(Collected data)

/-- R517: the counts of ID_REC_STAT. -/
def State.showRecord (s : State) : State :=
  (s.setFld F.ID_REC_STAT_EVENTS 0 0 s.nv.record.length).setFld F.ID_REC_STAT_EFUSE_FREE 0 0 (min 4095 (2048 - s.nv.efuse.length))

/-- R507: one retirement is recorded in flash A, flash B and the eFuse log; in survey mode nothing is written (R509). -/
def State.recordEvent (s : State) (room tile cause : Nat) : State :=
  let e : DefEv := ⟨room, tile, cause, s.nv.epoch % 65536⟩
  let l := s.nv.record ++ [e]
  let s := { s with nv := { s.nv with record := l } }
  if s.fld F.TACK_BRINGUP_SURVEY 0 0 = 1 then s.showRecord
  else
    let s := { s with nv := { s.nv with flashA := { s.nv.flashA with events := l.take 4096 }
                                        flashB := { s.nv.flashB with events := l.take 4096 } } }
    if s.nv.efuse.length < 2048 then
      { s with nv := { s.nv with efuse := s.nv.efuse ++ [e] } }.showRecord
    else
      ((s.setFld F.ID_REC_STAT_EFUSE_FULL 0 0 1).showRecord).post Ev.EFUSE_FULL 0x9 0 none []

/-- R135: the injection that names the logical tile a physical tile backs, or backed until its retirement, is disarmed. -/
def State.disarmTile (s : State) (r t : Nat) : State :=
  let inj := s.reg RG.ROOM_STITCH_INJ r 0
  if bitOf inj 31 && decide (inj % 32 = s.logTile (s.logRoom r) t) then s.setFld F.ROOM_STITCH_INJ_ARM r 0 0 else s

/-- R132, R135, R507, R529: physical tile `t` of room `r` is retired in service while partition `p` holds it: recorded,
its injection disarmed, TILE_RETIRE posted. -/
def State.retireInService (s : State) (p r t cause : Nat) : State :=
  let lr := s.logRoom r
  let lt := s.logTile lr t
  let s := ((s.retireTile r t).recordEvent r t cause).disarmTile r t
  (s.post Ev.TILE_RETIRE 0x10 r (some p)
    (leBytes 1 r ++ leBytes 1 t ++ leBytes 1 lr ++ leBytes 1 lt ++ leBytes 1 cause)).countSpares lr

/-- R16, R523: a physical tile is to be substituted at the next step boundary, with its CAUSE of R504; a tile already so
marked keeps its first cause. -/
def State.condemn (s : State) (tile cause : Nat) : State :=
  if tget s.condemned tile 0 = 0 then { s with condemned := tput s.condemned tile cause 0 } else s

/-- One detection in the pantries or the larder slice of global slice `sl`: a corrected one is logged, and the 65th
distinct address within an hour condemns the tile; an uncorrectable one is logged and condemns it. -/
def State.sramError (s : State) (kind sev : Nat) (p : Option Nat) (sl addr : Nat) : State :=
  let tile := s.physOfSlice sl
  let s := s.logError kind sev p 0x10 (tile / 36) addr
  if sev = 1 then s.condemn tile 3
  else
    let recent := s.err.corrected.filter (fun e => decide (s.mono < e.2.2 + 3600 * 10 ^ 9))
    let recent := if recent.any (fun e => e.1 == tile && e.2.1 == addr) then recent
      else recent ++ [(tile, addr, s.mono)]
    let s := { s with err := { s.err with corrected := recent } }
    if 64 < (recent.filter (fun e => e.1 == tile)).length then s.condemn tile 3 else s

/-! ### Cellar controllers (R188, R202, R208, R409, R518) -/

def State.sharedMode (s : State) : Bool := s.fld F.HALL_CFG_SHARED 0 0 == 1

/-- R409: in shared mode a slot of the frame names the partition. -/
def State.frameSlot (s : State) (even oddO evenP oddP : Fld) (inst p : Nat) : Bool :=
  !s.sharedMode || (List.range 512).any (fun i =>
    (s.fld even inst i == 1 && s.fld evenP inst i == p) || (s.fld oddO inst i == 1 && s.fld oddP inst i == p))
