/-- The same for one source. -/
def State.respond (s : State) (f : Flit) (src : Nat × Nat) (kind data : Nat) : State := s.respondAll f src.1 [src] kind data

/-! ### Links (R524) -/

/-- Key of the link by which a place sends to the next: place * 4 + side. -/
def linkKey (from_ to_ : Nat) : Nat := from_ * 4 + sideOf from_ to_
def State.link (s : State) (k : Nat) : HLink := tget s.hall.links k {}
def State.setLink (s : State) (k : Nat) (x : HLink) : State :=
  { s with hall := { s.hall with links := tput s.hall.links k x {} } }

/-- R524: a retrain of the link starts, holding its flits. -/
def State.retrainLink (s : State) (room side lane : Nat) : State :=
  let k := room * 4 + side
  let s := s.setLink k { s.link k with run := 0, recent := [], retraining := true, retrainEnd := s.mono + 50000 }
  s.post Ev.HALL_LINK_RETRAIN 0x10 (hallRoom room) none (leBytes 1 (hallRoom room) ++ leBytes 1 side ++ leBytes 2 lane)

/-- R524, R526: one resend of a flit on the link it came by, from `a` to `b` on a lane. -/
def State.resend (s : State) (f : Flit) : State :=
  let a := f.from_
  let b := f.at_
  let lane := f.lane
  let k := linkKey a b
  let x := s.link k
  let s := s.logError 7 2 (some f.part) 0x10 b f.ep
  let run := if x.runLane = lane then x.run + 1 else 1
  let recent := (x.recent.filter (fun t => decide (s.mono < t + 10 ^ 9))) ++ [s.mono]
  let s := s.setLink k { x with runLane := lane, run := run, recent := recent }
  if 16 ≤ run ∨ 1000 < recent.length then s.retrainLink a (sideOf a b) lane else s

/-! ### Forwarding (R224-R226, R229) -/

/-- The place a flit goes to next. -/
def Flit.next (f : Flit) : Nat := nextPlace f.net f.at_ (f.mid.getD f.to_)

/-- R218, R224: the flit is the oldest of its queue; a flit still at its source is in no boundary queue. -/
def State.atHead (s : State) (f : Flit) : Bool :=
  f.from_ == 100 || (s.hall.flits.takeWhile (fun g => g.id != f.id)).all (fun g => !s.sameQueue f g)

/-- R226: the input of its room by which a flit has come: the side it came from, 4 for the room's own endpoints. -/
def Flit.input (f : Flit) : Nat := if f.from_ = 100 then 4 else sideOf f.at_ f.from_

/-- R226: key of the round-robin pointer of an output. -/
def rrKey (f : Flit) : Nat := (((f.at_ * 512 + f.next) * 375 + f.lane) * 4 + 2 * b2n f.resp + f.net) * 1024 + f.owner

/-- R226: flits of one owner that stand at the head of the inputs of a room for the output, lane, class and network of `f`,
as they would leave. -/
def State.rivals (s : State) (f : Flit) : List Flit :=
  (s.hall.flits.filterMap (fun g => if g.at_ != f.at_ || g.queued || (g.at_ == g.to_ && g.mid.isNone) then none
    else (s.inject g).map (fun q => q.2))).filter (fun g => s.atHead g && rrKey g == rrKey f)

/-- R226: the router gives an output to the owner's inputs in turn, in fixed order. (Log 164: DESIGN CHOICE.) -/
def State.turnOk (s : State) (f : Flit) : Bool :=
  let ins := (s.rivals f).map Flit.input
  let last := tget s.hall.rr (rrKey f) 0
  let order := (List.range 5).map (fun i => (last + i) % 5)
  !s.sharedMode || (order.find? ins.contains) == some f.input

/-- R221: is in-network combining on for a partition? -/
def State.combining (s : State) (p : Nat) : Bool :=
  !(s.part p).ordered && (s.sharedMode || s.fld F.HALL_CFG_COMBINE_EN 0 0 == 1)

/-- The sources a SRC list names (R210, R229). -/
def sources (l : List (Nat × Nat)) : List Nat := l.foldl (fun a q => setAdd a q.1) []

/-- R229: two reduce-writes that meet may be combined. -/
def State.mayCombine (s : State) (f g : Flit) : Bool :=
  f.id != g.id && f.kind == 6 && g.kind == 6 && f.inj && g.inj && f.at_ == g.at_ && f.lane == g.lane && f.net == g.net &&
    f.mid == g.mid && f.to_ == g.to_ && f.part == g.part && f.gen == g.gen && f.tag == g.tag && f.dst == g.dst &&
    decide ((sources (f.srcs ++ g.srcs)).length ≤ 4) && s.combining f.part && s.atHead f && s.atHead g

/-- R229: the combined addends. -/
def joinAddends (a b : List (Option Word)) : List (Option Word) :=
  (List.range 16).map (fun i => match a.getD i none, b.getD i none with
    | some x, some y => some (fadd x y)
    | some x, none => some x
    | none, y => y)

/-- R214: a place that is a hole, or belongs to one. -/
def State.deadPlace (s : State) (r : Nat) : Bool := s.hole (hallRoom r)

/-- R214, R215, R218, R224-R226, R524: may a flit cross to its next place in slot `slot` of the sender's frame? -/
def State.mayCross (s : State) (f : Flit) (slot : Nat) : Bool :=
  let n := f.next
  let l := s.link (linkKey f.at_ n)
  s.atHead f && !l.retraining && !l.down && !s.deadPlace f.at_ && !s.deadPlace n && decide (0 < s.credits f f.at_ n f.net) &&
    (!s.sharedMode || tget s.hall.slots (f.lane * 64 + slot) 0 == f.owner) && s.turnOk f

/-- FLIT_FORWARD: flit `id` crosses to the next room in slot `hop.2` of its sender's frame, added to reduce-write `hop.1`
where they meet (R229). (Log 164: DESIGN CHOICE.) -/
def execFlitForward (id : Nat) (hop : Option Nat × Nat) (s : State) : Host.Outcome State Fault Refusal :=
  if hop.2 < 64 then
    match s.hall.flits.find? (fun g => g.id == id) with
    | none => .next s
    | some f0 =>
      if f0.queued || f0.at_ == f0.to_ && f0.mid.isNone then .next s
      else match s.inject f0 with
      | none => .next s
      | some (s', f1) =>
        let other := (hop.1.bind (fun j => s'.hall.flits.find? (fun g => g.id == j))).filter (s'.mayCombine f0)
        let f := match other with
          | some g => { f1 with srcs := f1.srcs ++ g.srcs, addends := joinAddends f1.addends g.addends, mark := f1.mark || g.mark }
          | none => f1
        if s'.mayCross f1 hop.2 then
          let n := f.next
          let reached := f.mid == some n
          let f' := { f with at_ := n, from_ := f.at_, mid := if reached then none else f.mid,
                             net := if reached then 1 else f.net, leg := if reached then 1 else f.leg }
          let rest := s'.hall.flits.filter (fun g => g.id != id && (other.map Flit.id) != some g.id)
          .next { s' with hall := { s'.hall with
            flits := rest ++ [f'], rr := if s'.sharedMode then tput s'.hall.rr (rrKey f1) (f1.input + 1) 0 else s'.hall.rr } }
        else .next s
  else .refused .illFormed
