/-- R297: the VOTE_LIMITS section. (Log 33: DEDUCED.) -/
def LoadCtx.voteFault (x : LoadCtx) (t : Bytes) : Option Nat :=
  let n := fieldAt t 0 2
  if t.length < 256 + 256 * n ∨ n = 0 ∨ 4096 < n ∨ !allZero (slice t 2 254) then some St.FORMAT_FAULT
  else firstUpTo n (fun g =>
    let b := slice t (256 + 256 * g) 256
    let w := fun (o : Nat) => fieldAt b o 1
    Checks.first [
      checkAt 4 St.FORMAT_FAULT (decide (w 4 = 0) || decide (32 < w 4) || decide (w 5 = 0) || decide (32 < w 5) || decide (32 < w 6) ||
        decide (31 < w 7) || fieldAt b 8 2 == 0 || fieldAt b 10 2 != 0),
      checkAt 0x90 St.ADDR_FAULT (x.h.placeBad x.tiles (fieldAt b 0x90 8) (8 * fieldAt b 8 2)),
      checkAt 0x98 St.FORMAT_FAULT (!allZero (slice b 0x98 104))])

/-- R340-R342: the DISPATCH section. -/
def LoadCtx.dispatchFault (x : LoadCtx) (t : Bytes) : Option Nat :=
  let n := fieldAt t 0 2
  let off := fieldAt t 4 4
  let lm := fieldAt t 8 8
  let spans := fun (r : Route) => [(r.slotTab, r.experts * r.cap * 8), (r.retTab, r.topk * r.tokens * 8),
    (r.gate, r.topk * r.tokens * 4), (r.stats, 64)]
  if t.length < 64 ∨ n = 0 ∨ 16384 < n ∨ off % 32 ≠ 0 ∨ t.length < off + 96 * n ∨ fieldAt t 2 2 ≠ 0 ∨ !allZero (slice t 16 48) ∨
      lm % 64 ≠ 0 ∨ x.h.placeBad x.tiles lm 128 then some St.FORMAT_FAULT
  else firstUpTo n (fun i =>
    let b := slice t (off + 96 * i) 96
    let r := x.routes.getD i {}
    let places := spans r ++ [(r.combine, r.topk * r.tokens * r.rowBytes)] ++
      (if bitOf r.flags 0 then [(r.mask, (r.tokens + 7) / 8)] else [])
    let offs := [r.slotTab, r.retTab, r.gate, r.combine, r.stats] ++ (if bitOf r.flags 0 then [r.mask] else [])
    let clash := (List.range i).any (fun k =>
      let q := x.routes.getD k {}
      q.variant == r.variant && (spans q).any (fun u => (spans r).any (fun v => overlaps u.1 u.2 v.1 v.2)))
    refuseIf St.FORMAT_FAULT (decide (1023 < r.layer) || decide (x.h.variants ≤ r.variant) || decide (r.experts < 2) ||
      decide (512 < r.experts) || decide (r.topk = 0) || decide (8 < r.topk) || decide (r.experts < r.topk) ||
      decide (4 ≤ r.flags) || r.tokens == 0 || r.cap == 0 || r.rowBytes % 64 != 0 || decide (0xFFFFFFFE < r.experts * r.cap) ||
      fieldAt b 0x34 4 != 0 || !allZero (slice b 0x48 24) || offs.any (fun o => o % 64 != 0) ||
      places.any (fun q => x.h.placeBad x.tiles q.1 q.2) || clash))

/-! ### The order of the checks -/

/-- Placement of the tables the header names, with their whole extents. -/
def LoadCtx.basesBad (x : LoadCtx) : Bool :=
  let h := x.h
  let bad := fun (o n : Nat) => x.h.placeBad x.tiles o n
  bad h.descBase (48 * h.descCount) || (h.qcfgCount != 0 && bad h.qcfgBase (32 * h.qcfgCount)) ||
    (h.qstateCount != 0 && bad h.qstateBase (128 * h.qstateCount)) || h.statsIdx.any (fun i => bad (h.statsBase + 48 * i) 48) ||
    bad h.timelogBase (64 + 16 * 2 ^ h.timelogLog2) || (h.taps != [] && bad h.tapBase (16 * h.taps.length)) || bad h.selectOffset 4

/-- R205, R198, R174, R183, R227, R311, R339: what the header and the registers decide, before any section.
(Log 32: DEDUCED.) -/
def State.headerFault (s : State) (p : Nat) (x : LoadCtx) : Option Nat :=
  let h := x.h
  let xg := s.xgRegs p
  let cap := s.cellCap p
  let area := fun (b n : Fld) => (s.fld b p 0 * gib, s.fld n p 0 * gib)
  let j := area F.TACK_JRNL_AREA_BASE_GIB F.TACK_JRNL_AREA_SIZE_GIB
  let k := area F.TACK_CKPT_AREA_BASE_GIB F.TACK_CKPT_AREA_SIZE_GIB
  let taken := (h.cacheBaseGib * gib, (h.cacheLimitGib - h.cacheBaseGib) * gib) ::
    (if h.stackView then [(h.stackBaseGib * gib, 512 * gib)] else []) ++
    h.cur.pairs.flatMap (fun e => [(e.aBase, e.len), (e.bBase, e.len)])
  let badArea := fun (a : Nat × Nat) => decide (0 < a.2) && (decide (cap < a.1 + a.2) || taken.any (fun q => overlaps a.1 a.2 q.1 q.2))
  firstOf [
    refuseIf St.FORMAT_FAULT (h.localPages % 16 != 0 || h.cachePages % 16 != 0 || decide (3072 < h.localPages + h.cachePages)),
    refuseIf St.FORMAT_FAULT (decide (h.cacheLimitGib < h.cacheBaseGib) ||
      (decide (h.cacheBaseGib < h.cacheLimitGib) && (decide (s.cellLen p < h.cacheLimitGib * gib) || h.cachePages == 0))),
    refuseIf St.STACK_VIEW_RANGE (h.stackView && decide (cap < h.stackBaseGib * gib + 512 * gib)),
    refuseIf St.ADDR_FAULT x.basesBad,
    refuseIf St.HALL_NO_SLOTS (s.sharedMode && (s.ownLanes p).isEmpty),
    refuseIf St.EXCHANGE_SIZE (decide (xg.pcount = 0) || decide (1024 < xg.pcount) || decide (xg.pcount ≤ xg.ordinal)),
    refuseIf St.JOURNAL_RANGE (badArea j || badArea k || overlaps j.1 j.2 k.1 k.2)]

/-- An INIT_DATA section: every byte within the partition's spaces and outside every program region. -/
def State.initFault (s : State) (p : Nat) (q : Sect) : Option Nat :=
  let x := s.part p
  let one := fun (addr : Nat) => (pieces addr q.size).any (fun pc =>
    match s.resolve p .agent pc.1 pc.2 with
    | .ok (.pantry k) => x.inProgram (k / 2 ^ 21) (k % 2 ^ 21) pc.2
    | .ok _ => false
    | .error _ => true)
  let bad := match spaceOf q.dest with
    | 0 => decide (2 ^ 21 < q.dest + q.size) || x.cores.any (fun c => x.inProgram c q.dest q.size)
    | 1 => one q.dest
    | 2 => one q.dest
    | 3 => one q.dest
    | _ => true
  refuseIf St.ADDR_FAULT bad

/-- A section placed at DEST in the larder. -/
def LoadCtx.destBad (x : LoadCtx) (q : Sect) : Bool := spaceOf q.dest != 2 || x.h.placeBad x.tiles (lardOff q.dest) q.size

/-- The checks of one section; `s` already holds the new harness for the partition's address translation. -/
def State.sectFault (s : State) (p : Nat) (x : LoadCtx) (q : Sect) : Option Nat :=
  let t := Img.body x.img q
  let each := fun (n lo hi : Nat) (f : Bytes → Option Nat) =>
    firstOf [refuseIf St.FORMAT_FAULT (countBad t n lo hi), eachEntry t n f]
  let groups := (List.range x.h.voteGroups).map (fun g => fieldAt (Img.table x.img 14) (256 + 256 * g + 8) 2)
  match q.typ with
  | 1 => x.progFault q.item t
  | 2 => each 48 0 (2 ^ 64) x.descFault
  | 3 => each 32 0 (2 ^ 64) (fun e => refuseIf St.FORMAT_FAULT (qcfgBad e || decide (x.h.qstateCount ≤ fieldAt e 8 4)))
  | 4 => each 128 0 (2 ^ 64) (fun e => refuseIf St.FORMAT_FAULT (qstateBad e))
  | 5 => x.barrierFault t
  | 6 => each 8 0 (2 ^ 64) knockFault
  | 7 => each 16 0 256 phaseFault
  | 8 => firstOf [refuseIf St.FORMAT_FAULT (t.length % 24 != 0),
      firstUpTo x.h.reductions.length (x.redFault t), refuseIf St.STAGING_SHORT x.stagingShort]
  | 9 => each 12 1 64 x.variantFault
  | 10 => firstOf [refuseIf St.FORMAT_FAULT (countBad t 32 1 256), firstUpTo (t.length / 32) (x.tapFault t)]
  | 12 => firstOf [refuseIf St.ADDR_FAULT (x.destBad q),
      x.currierFault (s.part p) groups (s.cellCap p) (s.xgRegs p).pcount t]
  | 13 => firstOf [refuseIf St.ADDR_FAULT (x.destBad q), x.dispatchFault t]
  | 14 => firstOf [refuseIf St.ADDR_FAULT (x.destBad q), x.voteFault t]
  | 15 => s.initFault p q
  | _ => none
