-- ==== Sys2Proof/Certificates/Slice0/Obligations.lean ====
section
/-! DEFINITION. The statements for the provers. -/

open Sys2Proof Sys2Proof.Machine

/-! ## The block: its queue of commands -/

/-- One step takes the front command and runs it on the state with the queue's rest. (Log 1: DESIGN CHOICE.) -/
def Obligations.StepRunsFront : Prop :=
  ∀ (c : Instr) (rest : List Instr) (s : State),
    step { s with pending := c :: rest } = exec c { s with pending := rest }

/-! ## The vector unit -/

/-- R144: VADD, VSUB, VMUL, VMIN, VMAX and VCMP write `f (VA lane) (VB lane)` to every lane of VD, for every lane of any
registers, and change nothing else but the core's place in its program. -/
def Claims.VectorBinaryLanes : Prop :=
  ∀ (core p : Nat) (v : VSlot) (s : State), core < 12288 → s.canon = true →
    let a := fun l => (s.core core).lane v.va l
    let b := fun l => (s.core core).lane v.vb l
    (s.vecSlot core 0x03 = some (p, v) →
      ∃ t, exec (.vadd core) s = .next t ∧ s.LanesSet t core v.vd (fun l => fl ((f32 (a l)).add (f32 (b l))))) ∧
    (s.vecSlot core 0x04 = some (p, v) →
      ∃ t, exec (.vsub core) s = .next t ∧ s.LanesSet t core v.vd (fun l => fl ((f32 (a l)).add (f32 (b l)).negate))) ∧
    (s.vecSlot core 0x05 = some (p, v) →
      ∃ t, exec (.vmul core) s = .next t ∧ s.LanesSet t core v.vd (fun l => fl ((f32 (a l)).mul (f32 (b l))))) ∧
    (s.vecSlot core 0x07 = some (p, v) →
      ∃ t, exec (.vmin core) s = .next t ∧ s.LanesSet t core v.vd (fun l => fmin (a l) (b l))) ∧
    (s.vecSlot core 0x08 = some (p, v) →
      ∃ t, exec (.vmax core) s = .next t ∧ s.LanesSet t core v.vd (fun l => fmax (a l) (b l))) ∧
    (s.vecSlot core 0x0B = some (p, v) →
      ∃ t, exec (.vcmp core) s = .next t ∧
        s.LanesSet t core v.vd (fun l => if relHolds (v.imm % 4) (f32 (a l)) (f32 (b l)) then 0x3F800000 else 0))

/-- R144, R145: VABS, VNEG, VEXP2, VLOG2, VRCP and VRSQRT write their function of VA's lane to every lane of VD, VFMA one
rounding of VA × VB + VC, VSEL picks by VC's lane, and nothing else changes but the core's place in its program. -/
def Claims.VectorLanes : Prop :=
  ∀ (core p : Nat) (v : VSlot) (s : State), core < 12288 → s.canon = true →
    let a := fun l => (s.core core).lane v.va l
    let b := fun l => (s.core core).lane v.vb l
    let c := fun l => (s.core core).lane v.vc l
    (s.vecSlot core 0x06 = some (p, v) →
      ∃ t, exec (.vfma core) s = .next t ∧
        s.LanesSet t core v.vd (fun l => fl (((f32 (a l)).mul (f32 (b l))).add (f32 (c l))))) ∧
    (s.vecSlot core 0x09 = some (p, v) →
      ∃ t, exec (.vabs core) s = .next t ∧ s.LanesSet t core v.vd (fun l => fl (f32 (a l)).abs)) ∧
    (s.vecSlot core 0x0A = some (p, v) →
      ∃ t, exec (.vneg core) s = .next t ∧ s.LanesSet t core v.vd (fun l => fl (f32 (a l)).negate)) ∧
    (s.vecSlot core 0x0C = some (p, v) →
      ∃ t, exec (.vsel core) s = .next t ∧
        s.LanesSet t core v.vd (fun l => if c l = 0 ∨ c l = 0x80000000 then b l else a l)) ∧
    (s.vecSlot core 0x0D = some (p, v) →
      ∃ t, exec (.vexp2 core) s = .next t ∧ s.LanesSet t core v.vd (fun l => fexp2 (a l))) ∧
    (s.vecSlot core 0x0E = some (p, v) →
      ∃ t, exec (.vlog2 core) s = .next t ∧ s.LanesSet t core v.vd (fun l => flog2 (a l))) ∧
    (s.vecSlot core 0x0F = some (p, v) →
      ∃ t, exec (.vrcp core) s = .next t ∧ s.LanesSet t core v.vd (fun l => frcp (a l))) ∧
    (s.vecSlot core 0x10 = some (p, v) →
      ∃ t, exec (.vrsqrt core) s = .next t ∧ s.LanesSet t core v.vd (fun l => frsqrt (a l)))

Task prompt:
Select every line of the records holding the string "hallRoom".

Answer to this exercise:
  s.post Ev.HALL_LINK_RETRAIN 0x10 (hallRoom room) none (leBytes 1 (hallRoom room) ++ leBytes 1 side ++ leBytes 2 lane)
def State.deadPlace (s : State) (r : Nat) : Bool := s.hole (hallRoom r)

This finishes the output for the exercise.